Opinion
The spoils of peace
The idea of all the parties working as a team can hardly be the basis of a democratic cultureDeepak Thapa
The fact that we still do not have a full government in place three weeks after Prime Minister KP Oli took over says a lot about the state of Nepal. Granted that Oli was busy celebrating Dashain, and thereafter involved in the intra- and inter-party machinations required to ensure the election of close ally, Bidhya Devi Bhandari, to the high office of the country’s president. But apart from emerging to issue statements such as the meaningless directive to civil servants to work eight hours a day, Oli has been surprisingly quiet since he became prime minister.
The burden of his new responsibility seems to have quietened a man, who, as journalist Yubaraj Ghimire put it, uses ‘adage and rustic wisdom, and an acerbic tongue, to great effect’. As prime minister, Oli seems to have realised that the (im)memorable quips for which he became in equal parts popular and a subject of ridicule, are of little help in running a country as complex as Nepal. If we had expected a more energetic chief executive after the departure of the reticent Sushil Koirala, we have yet to receive any indication that we will not be disappointed.
The Tarai is still smouldering and the half-hearted attempt to end the crisis through dialogue has remained a non-starter. Normal life has become impossible with the acute shortage of fuel and the situation has become so bad that government ministers have even stopped pretending that they are doing anything proactive about it. All Oli and his team seem to be doing is waiting for India to relent, either out of kindness or shame. Not the best way to begin a prime ministerial tenure but that was what the man seemed desperate to get himself into.
The Veep and the Speaker
It is not only Oli who has been going around dispensing largesse. Prachanda managed to get a ranking officer in the erstwhile People’s Liberation Army (and who also happens to be the wife of a trusted lieutenant) elected as Speaker of the Legislature-Parliament. (Perhaps with the new constitution and the adoption of the Westminster system it is time to get rid of this ideological neologism and begin calling our legislative body simply a Parliament.) Another close lieutenant managed to wrangle the post of Vice-President, with, as was reported in the media, Prachanda even threatening to walk out of the governing alliance should his wish be thwarted.

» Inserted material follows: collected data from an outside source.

-- ==== Sys2Proof/Machine/Lines.lean ====
section
/-! DEFINITION. Lines: what a home sees of a line, ways and victims, writes under an attribute, reduction partials and their adders,
snoops, and coherent reads and writes by agents that act in one step (R231 to R240, R244, R253 to R255, R299). -/

namespace Sys2Proof.Machine

/-! ## Bytes of a line -/

/-- Replace bytes from position `off` of a list. -/
def splice (d : List Byte) (off : Nat) (bs : List Byte) : List Byte := d.take off ++ bs ++ d.drop (off + bs.length)

/-- The sectors that bytes [off, off + n) of a line touch. -/
def sectorMask (off n : Nat) : BitVec 4 :=
  BitVec.ofNat 4 (((List.range 4).filter (fun k => off < 32 * k + 32 && 32 * k < off + n)).foldl (fun a k => a + 2 ^ k) 0)

/-- Whether the memory behind a line is lost: its package or channel failed, or the Wing of its controller is lost
(R427, R428). -/
def State.pkgLost (s : State) (line : Nat) : Bool :=
  (s.mc (s.ctlOf (128 * line))).failed
    || (match s.ctlOf (128 * line) with | .lpd p => (s.wing (Fin.ofNat 8 (p.val / 4))).lost | _ => false)

/-- A read of the line's copy in memory reports poison (R288, R427). -/
def State.extBad (s : State) (line : Nat) : Bool := s.extPoison.contains line || s.pkgLost line

/-- Count the bursts of a write at its controller (R286, R309): one for each sector touched, two for a DDR5 line. -/
def State.countBursts (s : State) (line off n : Nat) : State :=
  let m := s.ctlOf (128 * line)
  let sectors := ((List.range 4).filter (fun k => off < 32 * k + 32 && 32 * k < off + n)).length
  s.updMc m (fun c => { c with bursts := c.bursts + (match m with | .lpd _ => BitVec.ofNat 48 sectors | .ddr _ => 2) })

/-- Write bytes of a line to external memory (R244): a write of the whole line sets or clears its poison mark, any other can only set
it; a write to lost memory is dropped. -/
def State.extWrite (s : State) (line off : Nat) (bs : List Byte) (poison : Bool) : State :=
  if s.pkgLost line then s
  else
    let t := (s.putLine line off bs).countBursts line off bs.length
    { t with extPoison :=
        if poison then addOnce line t.extPoison else if bs.length = 128 then dropAll line t.extPoison else t.extPoison }

/-- Write the dirty sectors of a line back to memory; all four of them unmarked clear its mark (R244). -/
def State.writeBack (s : State) (line : Nat) (l : SLine) : State :=
  if l.dirty = 15 then s.extWrite line 0 l.data l.poison
  else
    let t := (List.range 4).foldl (fun t q =>
      if l.dirty.getLsbD q then t.extWrite line (32 * q) ((l.data.drop (32 * q)).take 32) l.poison else t) s
    if l.poison && !s.pkgLost line then { t with extPoison := addOnce line t.extPoison } else t

/-- The dirty line an eviction buffer holds, if it holds one (R236). -/
def State.evictedLine (s : State) (k : Nat) : Option SLine :=
  match Table.find s.evicted k with
  | some (.dirty l) => some l
  | _ => none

When Onsari Gharti Magar and Nanda Kishore/Bahadur Pun attacked the police station in Holeri to initiate the ‘People’s War’ back on the 13th of February 1996,
little would they have dreamt of one day occupying such august positions. After
all, they were no more than foot soldiers in an insurgency that had been planned
by leaders who certainly were not going to muck about in the battlefield.
By sheer virtue of their commitment and military exploits, they rose through the ranks to carve a place for themselves in the party and could no longer be ignored.
Be that as it may, given that Gharti Magar and Pun are both from Rolpa and also belong to the same ethnicity their elevation into posts of such prominence does not feel quite all right though. Now that we have formally instituted the federal system which, by definition, would call for adequate representation of the different provinces, and also considering the amount of debate and discussion we have had over the issue of inclusion—with the Maoists themselves a strong proponent of both—this choice was somewhat unfortunate.
The least we can say of Prachanda is that he has made an attempt to repay the huge debt he owes the fighters who propelled him to such prominence. Better for them as well as the thousands others would have been to ‘fulfil the dreams of the martyrs’, as the Maoists used to be so fond of declaring. But that takes us into a terrain Prachanda proved himself quite incapable of navigating.
The supreme authority
As someone alliterated, we now have a government consisting of the Ma-Le, the Mashal-e and the Mandal-e in reference to the Panchayat-era antecedents of the
three main coalition partners in the government. Even for a country that has seen all manners of permutations and combinations in government formation, this is a first. With such a variance in pedigree and orientation, it will be interesting to see what kind of common minimum programme it comes up with beyond the trite banalities about the need to root out corruption, provide good governance, etc, etc.
Equally interesting to see is how the ‘high-level political coordination committee’, chaired by none other than Prachanda himself, will function. For it forces co-existence among the many disparate political forces standing behind the current government which could easily make it non-functional and even more so if the plan is to bring in other parties as well into its fold. We have seen that experiment at the local level with the ill-fated all-party mechanisms. To resurrect a model that has failed so dismally and to attempt to try it out at the national level makes one wonder if our leaders never learn from past experience.
Ours is a parliamentary system after all and one of the hallmarks of such a polity is a loyal opposition—one that does not undercut the political system just because it is no longer in power but also does its best to alert the citizenry about any shortcomings of the government. The idea of all the parties working as a team, without any in the watchdog function, can hardly be the basis for the institution of democratic culture. Perhaps because it is a concept they have had to learn and adapt to, the government led by those who started out as Ma-Le, Mashal-e and Mandal-e find nothing amiss in such an arrangement.